Au fond, si la déclaration qui suit est avérée, et tout porte à croire qu’elle n’est pas une de ces fake news qui saturent la Toile, c’est le patronat suisse – où sa fraction la plus mortifère – qui, ces jours-ci, nous donne toutes les raisons d’ « organiser notre pessimisme ». Dans une note du « service d’information » du Centre patronal helvétique [2], on peut en effet lire ceci : « Il faut éviter que certaines personnes soient tentées de s’habituer à la situation actuelle, voire de se laisser séduire par ses apparences insidieuses : beaucoup moins de circulation sur les routes, un ciel déserté par le trafic aérien, moins de bruit et d’agitation, le retour à une vie simple et à un commerce local, la fin de la société de consommation… Cette perception romantique est trompeuse, car le ralentisse¬ment de la vie sociale et économique est en réalité très pénible pour d’innombrables habi¬tants qui n’ont aucune envie de subir plus longtemps cette expérience forcée de décroissance. » Tout y est dit de la folie destructrice de ce Système-Monde qui parie ad libitum sur la circulation infinie des marchandises, des bagnoles, des avions, des nuisances de toute sorte. Tout y est craint de même de ce qui pourrait entraver, même à la marge, le mouvement illimité du capital par un retour à la « vie simple », c’est-à-dire désencombré du fétichisme, du narcissisme et de l’aliénation. On accordera à ces Helvètes patronaux l’avantage de faire simple et clair dans l’expression du malaise qui les anime jusqu’à la terreur de voir leur putain de monde s’effondrer de l’intérieur. Rien à voir avec l’empâtement lexical du très français Geoffroy Roux de Bézieux – mais quel nom, bordel ! – qui dissimule à peine la sienne – de terreur – derrière ses circonvolutions.

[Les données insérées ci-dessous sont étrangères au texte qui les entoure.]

-- ==== Sys2Proof/Machine/Ops.lean ====
section
/-!
DEFINITION. The shared operations: the canonical byte store and its bits, bytes and words; streams
in buffers (10 R50, R51); result invalidation (10 R54); raising an error and acknowledging it
(60 R377, R381); the completion part of the engine step (45 R321); and reset (70 R400).
-/

namespace Sys2Proof.Machine

/-- The byte listed at an address, 0 where the address is not listed. -/
def cellGet : List Host.Cell → Nat → Byte
  | [], _ => 0
  | (k, w) :: rest, a => if k = a then w else cellGet rest a

/-- The list with the byte at an address replaced; a 0 is not listed. -/
def cellSet : List Host.Cell → Nat → Byte → List Host.Cell
  | [], a, v => if v = 0 then [] else [(a, v)]
  | (k, w) :: rest, a, v =>
    if k < a then (k, w) :: cellSet rest a v
    else if k = a then (if v = 0 then rest else (a, v) :: rest)
    else (if v = 0 then (k, w) :: rest else (a, v) :: (k, w) :: rest)

/-- The canonical form of a list of cells: addresses strictly rising, no entry equal to what an
unlisted address stands for. -/
abbrev cellsCanonical (m : List Host.Cell) : Prop :=
  m.Pairwise (fun c d => c.1 < d.1) ∧ ∀ c ∈ m, c.2 ≠ 0

/-- The form every memory operation keeps: both lists canonical, and no value held for a bit that
was not written. Equal memories are then equal data (log 7). -/
abbrev Memory.wf (m : Memory) : Prop :=
  cellsCanonical m.value ∧ cellsCanonical m.known ∧
    ∀ c ∈ m.value, c.2 &&& ~~~(cellGet m.known c.1) = 0

/-- Bit `k` of the byte at `a`: the bit written, or the drawn one where nothing was written since
reset (10 R57). -/
def Memory.bit (m : Memory) (draw a k : Nat) : Bool :=
  if (cellGet m.known a).getLsbD k then (cellGet m.value a).getLsbD k
  else (Config.unwrittenByte draw a).getLsbD k

/-- Some bit of the byte at `a` has been written since reset (10 R57). -/
def Memory.written (m : Memory) (a : Nat) : Bool := cellGet m.known a != 0

/-- The byte at `a`: the written bits, the others drawn (10 R57). -/
def Memory.readByte (m : Memory) (draw a : Nat) : Byte :=
  let k := cellGet m.known a
  if k = 0xFF then cellGet m.value a
  else (cellGet m.value a &&& k) ||| (Config.unwrittenByte draw a &&& ~~~k)

/-- The word at `a`, byte `a + c` at bits [8c+7 : 8c] (20 R106). -/
def Memory.readWord (m : Memory) (draw a : Nat) : Word :=
  m.readByte draw (a + 3) ++ m.readByte draw (a + 2) ++ m.readByte draw (a + 1) ++ m.readByte draw a

/-- One byte written whole. -/
def Memory.writeByte (m : Memory) (a : Nat) (v : Byte) : Memory :=
  ⟨cellSet m.value a v, cellSet m.known a 0xFF⟩

/-- One word written, byte `a + c` from bits [8c+7 : 8c] (20 R106). -/
def Memory.writeWord (m : Memory) (a : Nat) (v : Word) : Memory :=
  (((m.writeByte a (v.extractLsb' 0 8)).writeByte (a + 1) (v.extractLsb' 8 8)).writeByte (a + 2)
    (v.extractLsb' 16 8)).writeByte (a + 3) (v.extractLsb' 24 8)

/-- Consecutive words written from `a` up. -/
def Memory.writeWords (m : Memory) (a : Nat) : List Word → Memory
  | [] => m
  | w :: ws => (m.writeWord a w).writeWords (a + 4) ws

/-- One bit written; the other bits of the byte keep their values, the unwritten ones their draw
(40 R180). -/
def Memory.writeBit (m : Memory) (a k : Nat) (b : Bool) : Memory :=
  let bit : Byte := 1#8 <<< k
  ⟨cellSet m.value a ((cellGet m.value a &&& ~~~bit) ||| (if b then bit else 0)),
    cellSet m.known a (cellGet m.known a ||| bit)⟩

/-- The byte of memory at a host address. -/
def State.readByte (s : State) (a : Nat) : Byte := s.mem.readByte s.memDraw a

/-- The word of memory at a host address. -/
def State.readWord (s : State) (a : Nat) : Word := s.mem.readWord s.memDraw a

/-- `BUF[b].bit[i]` (10 R50, 20 R107). -/
def State.bufBit (s : State) (b : BufId) (i : Nat) : Bool :=
  s.mem.bit s.memDraw (streamByteAddr b i) (streamBitOfByte i)

/-- The BitString `BUF[b]` holds: its first LEN[b] bits (10 R50). -/
def State.bits (s : State) (b : BufId) : BitString :=
  (List.range (s.len.get b).toNat).map (s.bufBit b)

/-- `PIX[m][k][8·P_CHANNEL]` (41 R210). -/
def State.pixelBit (s : State) (m : Image) (k : Nat) : Bool :=
  s.mem.bit s.memDraw (pixelAddr m k + channelCode s.cfg.channel) 0

/-- Result invalidation of buffer `b`: VSTAT[b].VALID <- 0 and REPORT_VALID <- 0 (10 R54). -/
def State.invalidate (s : State) (b : BufId) : State :=
  { s with vstat := s.vstat.set b { s.vstat.get b with valid := false }, reportValid := false }

/-- A command's write of its destination buffer: the words of the string with zeroed padding, LEN[d],
and the invalidation of d (10 R51, R54 (d)). -/
def State.storeStream (s : State) (d : BufId) (bs : BitString) : State :=
  { s with
    mem := s.mem.writeWords (bufBase d) (packStream bs)
    len := s.len.set d (BitVec.ofNat 32 bs.length) }.invalidate d

/-- Raising an error: ERR, ERRCODE and ERRINFO, and nothing else (60 R377). The one shared
operation of error entry; `info` is the causing word (60 R371). -/
def State.raise (s : State) (e : ErrKind) (info : Word) : State :=
  { s with err := true, errcode := e, errinfo := info }

/-- The return from an error: "sets ERR <- 0, ERRCODE <- 0 and ERRINFO <- 0. Nothing is restored,
because nothing was changed" (60 R381). -/
def State.acknowledge (s : State) : State :=
  { s with err := false, errcode := .none, errinfo := 0 }

/-- The end of every engine step: BUSY <- 0, STAGE <- IDLE, pend <- none (45 R321). The draw counter
moves on (log 8). -/
def State.finish (s : State) : State :=
  { s with busy := false, stage := .idle, pend := none, draws := s.draws + 1 }

/-- Completion without an error: DONE <- 1 and the end of the step (45 R321). -/
def State.complete (s : State) : State := { s with done := true }.finish

/-- A command that ends in an error: the error is raised with the command word in ERRINFO, and the
step ends without setting DONE (60 R371, R377; log 14). -/
def State.abort (s : State) (e : ErrKind) (i : Instr) : State := (s.raise e (encode i)).finish

/-- A STATUS write, field by field: a 1 in a W1C bit clears the field; clearing ERR clears ERRCODE
and ERRINFO with it (10 R37). -/
def State.writeStatus (s : State) (v : Word) : State :=
  let s := if v.getLsbD 2 then s.acknowledge else s
  { s with
    done := s.done && !v.getLsbD 1
    cmdRej := s.cmdRej && !v.getLsbD 4
    accRej := s.accRej && !v.getLsbD 5 }

/-- The reset input: every register at its reset value, the memories at a fresh draw, the running
command abandoned (70 R400, R401). The build stays (10 R33); so does the host's side, which is not
the block's (log 18). -/
def State.applyReset (s : State) : State :=
  { State.resetOf s.cfg with
    memDraw := s.memDraw + 1, draws := s.draws, host := s.host, sched := s.sched, obs := s.obs }

end Sys2Proof.Machine
end

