-- ==== Sys2Proof/Machine/Extract.lean ====
section
/-!
DEFINITION. The LSB extractor (41_extract.md).
-/

namespace Sys2Proof.Machine

/-- `lsb(PIX[m], n)`: the least-significant bit of the channel byte of pixels 0 to n − 1, in
row-major order (41 R210, R214). -/
def State.lsb (s : State) (m : Image) (n : Nat) : BitString :=
  (List.range n).map (s.pixelBit m)

/-- The engine step of EXTRACT (41 R211): CapacityExceeded when W × H > P_MAXPIX, before any
write. -/
def execExtract (m : Image) (d : BufId) (s : State) :
    Host.Outcome State Fault Refusal :=
  let n := pixelCount (s.dim m)
  if s.cfg.maxpix < n then .next (s.abort .capacityExceeded (.extract m d))
  else .next (s.storeStream d (s.lsb m n)).complete

end Sys2Proof.Machine
end

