/-- No step changes a build parameter (00 R9 to R11, 10 R33). -/
def Obligations.NoStepChangesTheBuild : Prop :=
  ∀ s t : State, step s = .next t → t.cfg = s.cfg

/-- Every index the engine and the host write with is in range: a byte outside the mapped memories
never changes (20 R119, R101), but for a reset's fresh draw. -/
def Obligations.OnlyMappedMemoryIsWritten : Prop :=
  ∀ s t : State, s.Inv → step s = .next t → s.nextTurn ≠ .reset →
    ∀ a, mappedMemory s.cfg a = false → t.readByte a = s.readByte a

/-! ### The commands -/

/-- 45 R327: NOP. -/
def Obligations.NopOnlyCompletes : Prop :=
  decode 0x00000000 = .ok .nop ∧
  (∀ s : State, ∃ k, exec .nop s = .next { s with
    done := true, busy := false, stage := .idle, pend := none, draws := k }) ∧
  (∀ s : State, s.busy = false → s.err = false → ∃ k,
    exec .nop (s.writeCmd 0x00000000) = .next { s with
      cmd := 0x00000000, done := true, stage := .idle, pend := none, draws := k })

/-- 41 R210, R211: EXTRACT, with its frame and its error. -/
def Obligations.ExtractStoresTheLsbStream : Prop :=
  ∀ (m : Image) (d : BufId) (s : State), s.mem.wf →
    let n := dimWidth (s.dim m) * dimHeight (s.dim m)
    let w := BitVec.ofNat 32 (0x01 + 0x100 * m.field.toNat + 0x10000 * bufIndex d)
    decode w = .ok (.extract m d) ∧
    (s.cfg.maxpix < n → ∃ k, exec (.extract m d) s = .next { s with
      err := true, errcode := .capacityExceeded, errinfo := w
      busy := false, stage := .idle, pend := none, draws := k }) ∧
    (n ≤ s.cfg.maxpix → ∃ t, exec (.extract m d) s = .next t ∧
      t = { s with
        mem := t.mem
        len := s.len.set d (BitVec.ofNat 32 n)
        vstat := s.vstat.set d { s.vstat.get d with valid := false }
        reportValid := false
        done := true, busy := false, stage := .idle, pend := none, draws := t.draws } ∧
      (t.len.get d).toNat = n ∧
      (∀ k, k < n → t.bufBit d k =
        (s.readWord (pixelAddr m k)).getLsbD (8 * channelCode s.cfg.channel)) ∧
      (∀ i, n ≤ i → i / 32 < (n + 31) / 32 → t.bufBit d i = false) ∧
      (∀ a, a < bufBase d ∨ bufBase d + 4 * ((n + 31) / 32) ≤ a → t.readByte a = s.readByte a))

/-- 41 R217: "Only the LSB of the selected byte is read." -/
def Obligations.ExtractReadsOnlyTheTappedBits : Prop :=
  ∀ (m : Image) (d : BufId) (s t : State), s.mem.wf → t.mem.wf → s.cfg = t.cfg →
    s.dim m = t.dim m → pixelCount (s.dim m) ≤ s.cfg.maxpix →
    (∀ k, k < pixelCount (s.dim m) →
      (s.readWord (pixelAddr m k)).getLsbD (8 * channelCode s.cfg.channel) =
        (t.readWord (pixelAddr m k)).getLsbD (8 * channelCode t.cfg.channel)) →
    ∃ s' t', exec (.extract m d) s = .next s' ∧ exec (.extract m d) t = .next t' ∧
      s'.len.get d = t'.len.get d ∧ s'.bits d = t'.bits d

/-- 42 R230: XOR, aliased or not, with its frame and its error. -/
def Obligations.XorStoresTheExclusiveOr : Prop :=
  ∀ (a b d : BufId) (s : State), s.mem.wf →
    let n := (s.len.get a).toNat
    let w := BitVec.ofNat 32
      (0x02 + 0x100 * bufIndex a + 0x1000 * bufIndex b + 0x10000 * bufIndex d)
    decode w = .ok (.xor a b d) ∧
    (s.len.get a ≠ s.len.get b → ∃ k, exec (.xor a b d) s = .next { s with
      err := true, errcode := .lengthMismatch, errinfo := w
      busy := false, stage := .idle, pend := none, draws := k }) ∧
    (s.len.get a = s.len.get b → ∃ t, exec (.xor a b d) s = .next t ∧
      t = { s with
        mem := t.mem
        len := s.len.set d (s.len.get a)
        vstat := s.vstat.set d { s.vstat.get d with valid := false }
        reportValid := false
        done := true, busy := false, stage := .idle, pend := none, draws := t.draws } ∧
      (∀ i, i < n → t.bufBit d i = (s.bufBit a i ^^ s.bufBit b i)) ∧
      (∀ i, n ≤ i → i / 32 < (n + 31) / 32 → t.bufBit d i = false) ∧
      (∀ x, x < bufBase d ∨ bufBase d + 4 * ((n + 31) / 32) ≤ x → t.readByte x = s.readByte x))

/-- 42 R233: the laws of the codec's xor. -/
def Obligations.XorPreservesLengthAndCancels : Prop :=
  ∀ a b : BitString, a.length = b.length →
    (xorBits a b).length = a.length ∧ xorBits a (xorBits a b) = b ∧
      xorBits a a = List.replicate a.length false

/-- 43 R250: DEBIAS, aliased or not, with its frame. It raises no error. -/
def Obligations.DebiasStoresTheUnequalPairs : Prop :=
  ∀ (a d : BufId) (s : State), s.mem.wf →
    let out := (unequalPairs (s.bits a)).map (fun p => (s.bits a).getD (2 * p) false)
    let n := out.length
    decode (BitVec.ofNat 32 (0x03 + 0x100 * bufIndex a + 0x10000 * bufIndex d)) =
      .ok (.debias a d) ∧
    ∃ t, exec (.debias a d) s = .next t ∧
      t = { s with
        mem := t.mem
        len := s.len.set d (BitVec.ofNat 32 n)
        vstat := s.vstat.set d { s.vstat.get d with valid := false }
        reportValid := false
        done := true, busy := false, stage := .idle, pend := none, draws := t.draws } ∧
      t.bits d = out ∧
      (∀ i, n ≤ i → i / 32 < (n + 31) / 32 → t.bufBit d i = false) ∧
      (∀ x, x < bufBase d ∨ bufBase d + 4 * ((n + 31) / 32) ≤ x → t.readByte x = s.readByte x)

/-- 43 R251, R252: the emitted bits are the first bits of the unequal pairs, in order, and there are
at most half as many as input bits. -/
def Obligations.DebiasKeepsFirstBitsOfUnequalPairs : Prop :=
  ∀ bs : BitString,
    vonNeumann bs = (unequalPairs bs).map (fun p => bs.getD (2 * p) false) ∧
    (vonNeumann bs).length = (unequalPairs bs).length ∧
    (vonNeumann bs).length ≤ bs.length / 2

/-- 44 R285: VALIDATE, with its frame. It raises no error. -/
def Obligations.ValidateWritesVerdictAndRecords : Prop :=
  ∀ (a : BufId) (s : State), s.mem.wf → (s.len.get a).toNat ≤ 2 ^ 24 →
    let bs := s.bits a
    let nw := bs.length / 20000
    let fails := ((List.range nw).map
      (fun w => windowTests ((bs.drop (20000 * w)).take 20000))).countP (fun r => !r.winPass)
    decode (BitVec.ofNat 32 (0x04 + 0x100 * bufIndex a)) = .ok (.validate a) ∧
    ∃ t, exec (.validate a) s = .next t ∧
      t = { s with
        mem := t.mem
        vstat := s.vstat.set a (t.vstat.get a)
        vn := s.vn.set a (s.len.get a)
        vnwin := s.vnwin.set a (BitVec.ofNat 32 nw)
        vnfail := s.vnfail.set a (BitVec.ofNat 32 fails)
        done := true, busy := false, stage := .idle, pend := none, draws := t.draws } ∧
      (bs.length < 20000 → t.vstat.get a = ⟨true, false, true⟩ ∧ t.mem = s.mem) ∧
      (20000 ≤ bs.length → t.vstat.get a = ⟨true, fails == 0, false⟩) ∧
      (∀ w, w < nw → ∀ i, i < 32 → t.readWord (recordAddr a w i) =
        (windowTests ((bs.drop (20000 * w)).take 20000)).words.getD i 0) ∧
      (∀ x, x < wresBase a ∨ wresBase a + 128 * nw ≤ x → t.readByte x = s.readByte x)

/-- 45 R328: CLEAR, with its frame. -/
def Obligations.ClearEmptiesStreamsAndResults : Prop :=
  decode 0x00000006 = .ok .clear ∧
  ∀ s : State, ∃ t, exec .clear s = .next t ∧
    t = { s with
      len := t.len, vstat := t.vstat, vn := t.vn, vnwin := t.vnwin, vnfail := t.vnfail
      hexpos := 0, binpos := 0
      done := true, busy := false, stage := .idle, pend := none, draws := t.draws } ∧
    ∀ b, t.len.get b = 0 ∧ t.vstat.get b = ⟨false, false, false⟩ ∧ t.vn.get b = 0 ∧
      t.vnwin.get b = 0 ∧ t.vnfail.get b = 0

/-- 45 R323: PIPELINE, its two errors, its four streams, four results and report, with its frame. -/
def Obligations.PipelineBuildsTheReport : Prop :=
  ∀ s : State, s.cfg.wf = true → s.mem.wf →
    let n := dimWidth s.dimA * dimHeight s.dimA
    let lsbs := fun m => (List.range n).map
      (fun k => (s.readWord (pixelAddr m k)).getLsbD (8 * channelCode s.cfg.channel))
    decode 0x00000005 = .ok .pipeline ∧
    (s.dimA ≠ s.dimB → ∃ k, exec .pipeline s = .next { s with
      err := true, errcode := .mismatchedImageDimensions, errinfo := 0x00000005
      busy := false, stage := .idle, pend := none, draws := k }) ∧
    (s.dimA = s.dimB → s.cfg.maxpix < n → ∃ k, exec .pipeline s = .next { s with
      err := true, errcode := .capacityExceeded, errinfo := 0x00000005
      busy := false, stage := .idle, pend := none, draws := k }) ∧
    (s.dimA = s.dimB → n ≤ s.cfg.maxpix → ∃ t, exec .pipeline s = .next t ∧
      t = { s with
        mem := t.mem, len := t.len, vstat := t.vstat, vn := t.vn, vnwin := t.vnwin
        vnfail := t.vnfail
        reportValid := true
        done := true, busy := false, stage := .idle, pend := none, draws := t.draws } ∧
      t.bits .rawA = lsbs .imageA ∧
      t.bits .rawB = lsbs .imageB ∧
      t.bits .xored = xorBits (lsbs .imageA) (lsbs .imageB) ∧
      t.bits .extracted = vonNeumann (xorBits (lsbs .imageA) (lsbs .imageB)) ∧
      (∀ b, (t.vstat.get b).valid = true ∧ t.Described b) ∧
      (∀ b i, (t.len.get b).toNat ≤ i → i / 32 < ((t.len.get b).toNat + 31) / 32 →
        t.bufBit b i = false) ∧
      (∀ x, (∀ b, (x < bufBase b ∨ bufBase b + 4 * (((t.len.get b).toNat + 31) / 32) ≤ x) ∧
          (x < wresBase b ∨ wresBase b + 128 * ((t.len.get b).toNat / 20000) ≤ x)) →
        t.readByte x = s.readByte x))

L’hypothèse est en effet recevable d’une sorte d’accoutumance, non pas au confinement, mais à ce qu’il a peut-être modifié en mieux dans la perception d’un monde déshumanisé et que l’actuelle crise sanitaire révèle pour ce qu’il est. Comme elle éclaire ses carences, ses mensonges, ses prétentions, ses turpitudes, ses désirs inavoués mais perceptibles de le rendre chaque fois plus mécanique, chaque fois plus policier, chaque fois moins humain.

« Organiser le pessimisme », c’est garder les yeux ouverts sur l’horreur de ce monde, mais c’est aussi rendre crédible l’hypothèse que cette vie comme elle trépasse sous nos yeux signe peut-être, sûrement, potentiellement, heureusement, un moment de rupture historique dans le consensus de la servitude marchande qui le cimente encore. Notre espoir, le seul qui nous lève jusqu’à l’enthousiasme, c’est d’élargir partout les brèches du dissensus.